I am analyzing a large weather data file, Data.csv. I need to write a program in Python that will filter the Data.csv file and keep the following columns only: STATION, NAME/LOCATION, DATE, AWND, SNOW. Then save the filtered file and name it filteredData.csv.

I am using Python 3.8. I have only been able to somewhat figure out how to filter the columns I need within a print function. How do I filter this file and then save the filtered file?

import csv

filename = 'Data.csv' 
f = open(filename, 'rt')
reader = csv.reader(f,delimiter=',')
for column in reader:
print(column[0] + "," + column[1] + "," + column[2] + "," + column[3] + "," + column[4] + "," + column[13])

A small section of the Data.csv file

Bridget
  • 39
  • 1
  • 7

3 Answers3

1

If you're running this under windows you can simply run the code you already wrote with "> newfile.csv" at the end of the command to plug output into a test file.

If you want to do it within the code though:

import csv

new_filename = 'Reduced_Data.csv'
filename = 'Data.csv' 
f = open(filename, 'rt')
reader = csv.reader(f,delimiter=',')
for row in reader:
    with open(new_filename, 'a') as output:
        output.write('"{}","{}","{}","{}","{}","{}"\n'.format(column[0],column[1],column[2],column[3],column[4],column[13]))
  • 1
    Using csv.writer might avoid some quoting headaches.
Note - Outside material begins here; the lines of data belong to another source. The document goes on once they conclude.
-- ==== Sys2Proof/Machine/Dispatch.lean ====
section
/-! DEFINITION. The completion step of each command: one arm per constructor of Instr. -/

namespace Sys2Proof.Machine

def exec (i : Instr) (s : State) : Host.Outcome State Fault Refusal :=
  match i with
  | .nop => Sys2Proof.Machine.execNop s
  | .gfAdd => Sys2Proof.Machine.execGfAdd s
  | .gfMul => Sys2Proof.Machine.execGfMul s
  | .gfInv => Sys2Proof.Machine.execGfInv s
  | .gfExp => Sys2Proof.Machine.execGfExp s
  | .gfLog => Sys2Proof.Machine.execGfLog s
  | .rsSyndrome => Sys2Proof.Machine.execRsSyndrome s
  | .rsDecode => Sys2Proof.Machine.execRsDecode s
  | .sldCheck => Sys2Proof.Machine.execSldCheck s
  | .binRow => Sys2Proof.Machine.execBinRow s
  | .binGlobal => Sys2Proof.Machine.execBinGlobal s
  | .binHybrid => Sys2Proof.Machine.execBinHybrid s
  | .ptSolve => Sys2Proof.Machine.execPtSolve s
  | .ptMap => Sys2Proof.Machine.execPtMap s
  | .ptSample => Sys2Proof.Machine.execPtSample s
  | .dbsDecode => Sys2Proof.Machine.execDbsDecode s
  | .numB900 => Sys2Proof.Machine.execNumB900 s
  | .cwPipeline => Sys2Proof.Machine.execCwPipeline s

end Sys2Proof.Machine
end

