-- ==== Sys2Proof/Machine/Step.lean ====
section
/-! DEFINITION. One step of the PDA: the running command's completion step, or one input of the ports. -/

namespace Sys2Proof.Machine

/-- One step. A command whose latency is over completes; otherwise one input of the ports is taken, and a running
command comes one step nearer to its completion (20_memory R109, R112; 70_reset R511, R512). -/
def step (s : State) : Host.Outcome State Fault Refusal :=
  match s.eng with
  | .running w 0 => completionStep w s
  | .running w (left + 1) => portStep { s with eng := .running w left }
  | .idle => portStep s

/-- The state with a command word placed where the next step fetches it: issued to CMD with latency 0 (30_encoding
R140, 70_reset R511). -/
def State.withFetchWord (s : State) (nbits w : Nat) : State :=
  placeWord (BitVec.ofNat 32 (w % 2 ^ nbits)) s

end Sys2Proof.Machine
end

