/-- The nudge of a row. Each loop puts the points before the first one that is not one pixel outside onto the edge, leaves
that one and the later ones, and stops there; a point that it checks raises 0x53 where it does not convert and 0x51
where it lies beyond the margin, with the row as INDEX. The nudge is the loop from the start and then the loop from the
end. A coordinate of -1 becomes 0.0 and one of the image's size the last pixel, and nothing else changes (43_perspective
R329). -/
def Obligations.NudgeMovesEndPointsOntoTheEdge : Prop :=
  (∀ n, n ≤ 2048 → finiteValue (natTo32 n) = some (n : ℚ) ∧ toInt32 (natTo32 n) = some (n : Int)) ∧
  (∀ (w h y : Nat) (pre : List Point), (∀ p ∈ pre, onMargin w h p ∧ oneOutside w h p) →
    nudgeFrom w h y pre = .ok (pre.map (ontoEdge w h)) ∧
    ∀ (q : Point) (post : List Point),
      (onMargin w h q → ¬ oneOutside w h q →
        nudgeFrom w h y (pre ++ q :: post) = .ok (pre.map (ontoEdge w h) ++ q :: post)) ∧
      (¬ convertible q → nudgeFrom w h y (pre ++ q :: post) =
        .error { code := .notFound, detail := 0x53, index := BitVec.ofNat 16 y }) ∧
      (convertible q → ¬ onMargin w h q → nudgeFrom w h y (pre ++ q :: post) =
        .error { code := .notFound, detail := 0x51, index := BitVec.ofNat 16 y })) ∧
  (∀ (w h y : Nat) (ps qs : List Point) (e : CmdError),
    (nudgeFrom w h y ps = .error e → nudge w h y ps = .error e) ∧
    (nudgeFrom w h y ps = .ok qs → nudgeFrom w h y qs.reverse = .error e → nudge w h y ps = .error e) ∧
    (∀ rs, nudgeFrom w h y ps = .ok qs → nudgeFrom w h y qs.reverse = .ok rs → nudge w h y ps = .ok rs.reverse)) ∧
  (∀ (w h y : Nat) (ps qs : List Point), 0 < w → w ≤ 2048 → 0 < h → h ≤ 2048 → nudge w h y ps = .ok qs →
    qs.length = ps.length ∧
    ∀ k (hp : k < ps.length) (hq : k < qs.length),
      (qs[k].x = ps[k].x ∨ toInt32 ps[k].x = some (-1) ∧ qs[k].x = 0 ∨
        toInt32 ps[k].x = some (w : Int) ∧ toInt32 qs[k].x = some ((w : Int) - 1)) ∧
      (qs[k].y = ps[k].y ∨ toInt32 ps[k].y = some (-1) ∧ qs[k].y = 0 ∨
        toInt32 ps[k].y = some (h : Int) ∧ toInt32 qs[k].y = some ((h : Int) - 1)))

/-- PT_SAMPLE where every cell's point, the mapped centre (x + 1/2, y + 1/2) after the nudge of its row, lies in the image:
cell (x, y) gets the BM bit at the truncated point, padding is clear, and nothing else changes; so in particular where
the mapped centres lie in the image as they are (43_perspective R345). -/
def Obligations.PtSampleReadsTheCellCentres : Prop :=
  decode 0x00000032 = .command .ptSample ∧
  (∀ n, n < 1024 → finiteValue (halfPast32 n) = some ((n : ℚ) + 1 / 2)) ∧
  ∀ (s : State) (w h d : Nat) (px py : Nat → Nat → Nat), w = s.regs.imgW.toNat → h = s.regs.imgH.toNat →
    d = s.regs.gridDim.toNat → imageAccepted w h → 0 < d → d ≤ 1024 →
    ((∀ x y, x < d → y < d →
      inPixel w h (mapPoint s.regs.t { x := halfPast32 x, y := halfPast32 y }) (px x y) (py x y)) →
      ∃ t, exec .ptSample s = .next t ∧ gridSampled s t w d px py) ∧
    ((∀ y, y < d → ∃ qs, nudge w h y (samplePoints s d y) = .ok qs ∧
      ∀ x, x < d → ∃ q, qs[x]? = some q ∧ inPixel w h q (px x y) (py x y)) →
      ∃ t, exec .ptSample s = .next t ∧ gridSampled s t w d px py)

/-- PT_SAMPLE's failures: the size checks change nothing but the outcome; every other failure is NOT_FOUND 0x51, 0x52 or
0x53 with a grid row as INDEX, after which the grid's words are UNKNOWN and nothing else changed. The row is the first one
whose points are not all in the image after its nudge: the error is that of its nudge (0x51 or 0x53), or that of its
first point outside, 0x53 where the point does not convert, else 0x52 (43_perspective R345; which words become UNKNOWN:
log 16, the model's choice). -/
def Obligations.PtSampleFailures : Prop :=
  ∀ (s : State) (w h d : Nat), w = s.regs.imgW.toNat → h = s.regs.imgH.toNat → d = s.regs.gridDim.toNat →
    (¬ imageAccepted w h → exec .ptSample s = .next (withOutcome s .argument 0x54 0)) ∧
    (imageAccepted w h → (d = 0 ∨ 1024 < d) → exec .ptSample s = .next (withOutcome s .argument 0x50 0)) ∧
    (∀ t, imageAccepted w h → 0 < d → d ≤ 1024 → exec .ptSample s = .next t → t.regs.err = true →
      t.regs.detail ∈ [(0x51 : Byte), 0x52, 0x53] ∧ t.regs.index.toNat < d ∧
      t = withOutcome { s with mem := t.mem, marks := t.marks, draws := t.draws } .notFound t.regs.detail
        t.regs.index.toNat ∧
      freshRange s t 0x80000 (0x80000 + 4 * (d * ((d + 31) / 32))) ∧
      sameExcept s t [(0x80000, 0x80000 + 4 * (d * ((d + 31) / 32)))]) ∧
    (∀ y, imageAccepted w h → d ≤ 1024 → y < d → (∀ y', y' < y → rowInside s w h d y') →
      (∀ e, nudge w h y (samplePoints s d y) = .error e →
        ∃ t, exec .ptSample s = .next t ∧ t.regs.err = true ∧ t.regs.detail = e.detail ∧ t.regs.index.toNat = y) ∧
      (∀ pre q post, nudge w h y (samplePoints s d y) = .ok (pre ++ q :: post) →
        (∀ p ∈ pre, ∃ i j, inPixel w h p i j) → (¬ ∃ i j, inPixel w h q i j) →
        ∃ t, exec .ptSample s = .next t ∧ t.regs.err = true ∧ t.regs.index.toNat = y ∧
          (convertible q → t.regs.detail = 0x52) ∧ (¬ convertible q → t.regs.detail = 0x53)))

/-! ## The bitstream parser -/

/-- The four sub-mode tables, entry by entry (44_bitstream R378). -/
def Obligations.TextTablesAreAsListed : Prop :=
  (List.range 30).map (textEntry .alpha) =
    ([0x41, 0x42, 0x43, 0x44, 0x45, 0x46, 0x47, 0x48, 0x49, 0x4A, 0x4B, 0x4C, 0x4D, 0x4E, 0x4F, 0x50, 0x51, 0x52, 0x53,
      0x54, 0x55, 0x56, 0x57, 0x58, 0x59, 0x5A, 0x20] : List Byte).map .char ++ [.to .lower, .to .mixed, .shift .ps] ∧
  (List.range 30).map (textEntry .lower) =
    ([0x61, 0x62, 0x63, 0x64, 0x65, 0x66, 0x67, 0x68, 0x69, 0x6A, 0x6B, 0x6C, 0x6D, 0x6E, 0x6F, 0x70, 0x71, 0x72, 0x73,
      0x74, 0x75, 0x76, 0x77, 0x78, 0x79, 0x7A, 0x20] : List Byte).map .char ++ [.shift .as, .to .mixed, .shift .ps] ∧
  (List.range 30).map (textEntry .mixed) =
    ([0x30, 0x31, 0x32, 0x33, 0x34, 0x35, 0x36, 0x37, 0x38, 0x39, 0x26, 0x0D, 0x09, 0x2C, 0x3A, 0x23, 0x2D, 0x2E, 0x24,
      0x2F, 0x2B, 0x25, 0x2A, 0x3D, 0x5E] : List Byte).map .char ++
      [.to .punct, .char 0x20, .to .lower, .to .alpha, .shift .ps] ∧
  (List.range 30).map (textEntry .punct) =
    ([0x3B, 0x3C, 0x3E, 0x40, 0x5B, 0x5C, 0x5D, 0x5F, 0x60, 0x7E, 0x21, 0x0D, 0x09, 0x2C, 0x3A, 0x0A, 0x2D, 0x2E, 0x24,
      0x2F, 0x22, 0x7C, 0x2A, 0x28, 0x29, 0x3F, 0x7B, 0x7D, 0x27] : List Byte).map .char ++ [.to .alpha]

/-- What one codeword does. `emit` appends a byte, or raises FORMAT 0x65 on a full output (R375). The latches set the mode,
900 with sub-mode ALPHA and no shift, and empty the group (R376); in BYTE and NUMERIC mode the group is flushed first
(R382, R385). A half-codeword follows its table, a pending shift holds for exactly one of them, 29 under PS latches ALPHA
and 27 to 29 under AS do nothing (R379). 913 in TEXT mode takes the next codeword as one byte, FORMAT 0x62 from 256 on,
and leaves mode, sub-mode and shift (R380). The codewords 903 to 912, 914 to 923 and 925 to 928, and 913 in BYTE and
NUMERIC mode, change nothing (R389). The main loop takes the codewords in order and flushes the group at the end (R374, R377). All of 44_bitstream. -/
def Obligations.CodewordsActByTheMode : Prop :=
  (∀ (p : Parser) (b : Byte) (k : Nat),
    (p.out.length < 4096 → emit p b k = .ok { p with out := p.out ++ [b] }) ∧
    (4096 ≤ p.out.length → emit p b k = .error { code := .format, detail := 0x65, index := BitVec.ofNat 16 k })) ∧
  (∀ p : Parser,
    latch p 900 = { p with mode := .text, sub := .alpha, shift := .none, group := [] } ∧
    latch p 901 = { p with mode := .byte, group := [] } ∧ latch p 924 = { p with mode := .byte, group := [] } ∧
    latch p 902 = { p with mode := .numeric, group := [] }) ∧
  (∀ (p q : Parser) (e : CmdError) (c k : Nat), c ∈ [900, 901, 902, 924] →
    (p.mode = .text → codeword p c k = .ok (latch p c)) ∧
    (p.mode = .byte → flushBytes p = .ok q → codeword p c k = .ok (latch q c)) ∧
    (p.mode = .byte → flushBytes p = .error e → codeword p c k = .error e) ∧
    (p.mode = .numeric → flushNumeric p = .ok q → codeword p c k = .ok (latch q c)) ∧
    (p.mode = .numeric → flushNumeric p = .error e → codeword p c k = .error e)) ∧
  (∀ (p : Parser) (h k : Nat), h < 30 →
    (p.shift = .ps → h < 29 → ∃ b, textEntry .punct h = .char b ∧
      textValue p h k = emit { p with shift := .none } b k) ∧
    (p.shift = .ps → h = 29 → textValue p h k = .ok { p with shift := .none, sub := .alpha }) ∧
    (p.shift = .as → h ≤ 26 → textValue p h k = emit { p with shift := .none } (alphaChar h) k) ∧
    (p.shift = .as → 27 ≤ h → textValue p h k = .ok { p with shift := .none }) ∧
    (p.shift = .none → (∀ b, textEntry p.sub h = .char b → textValue p h k = emit p b k) ∧
      (∀ sub, textEntry p.sub h = .to sub → textValue p h k = .ok { p with sub := sub }) ∧
      (∀ sh, textEntry p.sub h = .shift sh → textValue p h k = .ok { p with shift := sh }))) ∧
  (∀ (p q : Parser) (e : CmdError) (c k : Nat), p.mode = .text → c < 900 →
    (textValue p (c / 30) k = .ok q → codeword p c k = textValue q (c % 30) k) ∧
    (textValue p (c / 30) k = .error e → codeword p c k = .error e)) ∧
  (∀ (p : Parser) (b k : Nat) (rest : List Nat), p.mode = .text →
    (b < 256 → p.out.length < 4096 → mainLoop p k (913 :: b :: rest) =
      mainLoop { p with out := p.out ++ [BitVec.ofNat 8 b] } (k + 2) rest) ∧
    (b < 256 → 4096 ≤ p.out.length → mainLoop p k (913 :: b :: rest) =
      .error { code := .format, detail := 0x65, index := BitVec.ofNat 16 (k + 1) }) ∧
    (256 ≤ b → mainLoop p k (913 :: b :: rest) =
      .error { code := .format, detail := 0x62, index := BitVec.ofNat 16 (k + 1) })) ∧
  (∀ (p q : Parser) (e : CmdError) (c k : Nat) (rest : List Nat), ¬ (p.mode = .text ∧ c = 913) →
    (codeword p c k = .ok q → mainLoop p k (c :: rest) = mainLoop q (k + 1) rest) ∧
    (codeword p c k = .error e → mainLoop p k (c :: rest) = .error e)) ∧
  (∀ (p : Parser) (k : Nat), (p.mode = .text → mainLoop p k [] = .ok p) ∧
    (p.mode = .byte → mainLoop p k [] = flushBytes p) ∧ (p.mode = .numeric → mainLoop p k [] = flushNumeric p)) ∧
  (∀ (p : Parser) (c k : Nat), (903 ≤ c ∧ c ≤ 912 ∨ 914 ≤ c ∧ c ≤ 923 ∨ 925 ≤ c ∧ c ≤ 928) →
    codeword p c k = .ok p) ∧
  (∀ (p : Parser) (k : Nat), p.mode ≠ .text → codeword p 913 k = .ok p)

/-- The up-front checks of DBS_DECODE, in their order; a stream that passes them, one that ends in the latch 900 too, never
fails with one of their details (44_bitstream R371). That OUT_LEN keeps its value after the ARGUMENT error, which a
sentence of 60_exceptions R453 contradicts, is the model's choice: log 18. -/
def Obligations.DbsDecodeUpFrontChecks : Prop :=
  ∀ (s : State) (len sld : Nat), len = s.regs.cwLen.toNat → sld = cwAt s 0 →
    ((len = 0 ∨ 1024 < len) → exec .dbsDecode s = .next (withOutcome s .argument 0x67 0)) ∧
    (0 < len → len ≤ 1024 → (sld = 0 ∨ len < sld) → ∃ t, exec .dbsDecode s = .next t ∧ parserFailed s t 0x66 0) ∧
    (∀ k, 0 < len → len ≤ 1024 → sld ≤ len → 0 < k → k < sld → 928 < cwAt s k →
      (∀ j, 0 < j → j < k → cwAt s j ≤ 928) → ∃ t, exec .dbsDecode s = .next t ∧ parserFailed s t 0x60 k) ∧
    (0 < len → len ≤ 1024 → 2 ≤ sld → sld ≤ len → (∀ j, 0 < j → j < sld → cwAt s j ≤ 928) →
      cwAt s (sld - 1) ∈ [901, 902, 913, 924] →
      ∃ t, exec .dbsDecode s = .next t ∧ parserFailed s t 0x61 (sld - 1)) ∧
    (∀ t, 0 < len → len ≤ 1024 → 1 ≤ sld → sld ≤ len → (∀ j, 0 < j → j < sld → cwAt s j ≤ 928) →
      (sld = 1 ∨ cwAt s (sld - 1) ∉ [901, 902, 913, 924]) → exec .dbsDecode s = .next t →
      t.regs.detail ∉ [(0x60 : Byte), 0x61, 0x66, 0x67])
And you could filter the columns using a list comprehension like [column[k] for k in [2, 5, 17]] . – Ture Pålsson Apr 08 '20 at 07:53
1

It can be quickly done using Pandas

import pandas as pd

weather_data = pd.read_csv('Data.csv')
filtered_weather = weather_data[['Column_1','Column_1']] #Select the column names that you want
filtered_weather.to_csv('new_file',index=False)
mode
  • 69
  • 5
0

check out the CSV reader and this example. you can do something like:

import csv

content = []
with open('Data.csv', 'r') as file:
    reader = csv.reader(file, delimiter = ','))
    for row in reader:
        content.append(row)

print(content)

## now writing them in a file:

with open('filteredData.csv', 'w', newline='') as file:
    writer = csv.writer(file)
    writer.writerow(['STATION', 'NAME LOCATION', 'DATE', 'AWND', 'SNOW'])
    for i in range(1, len(content)):
        writer.writerow[content[i][0], content[i][1], content[i][2], content[i][3], content[i][13])  ## i left out some columns, so they will not be in the file later, maybe I did not get that right.

but honestly, I would use this approach but that means only copy & paste.

xtlc
  • 1,070
  • 1
  • 15
  • 41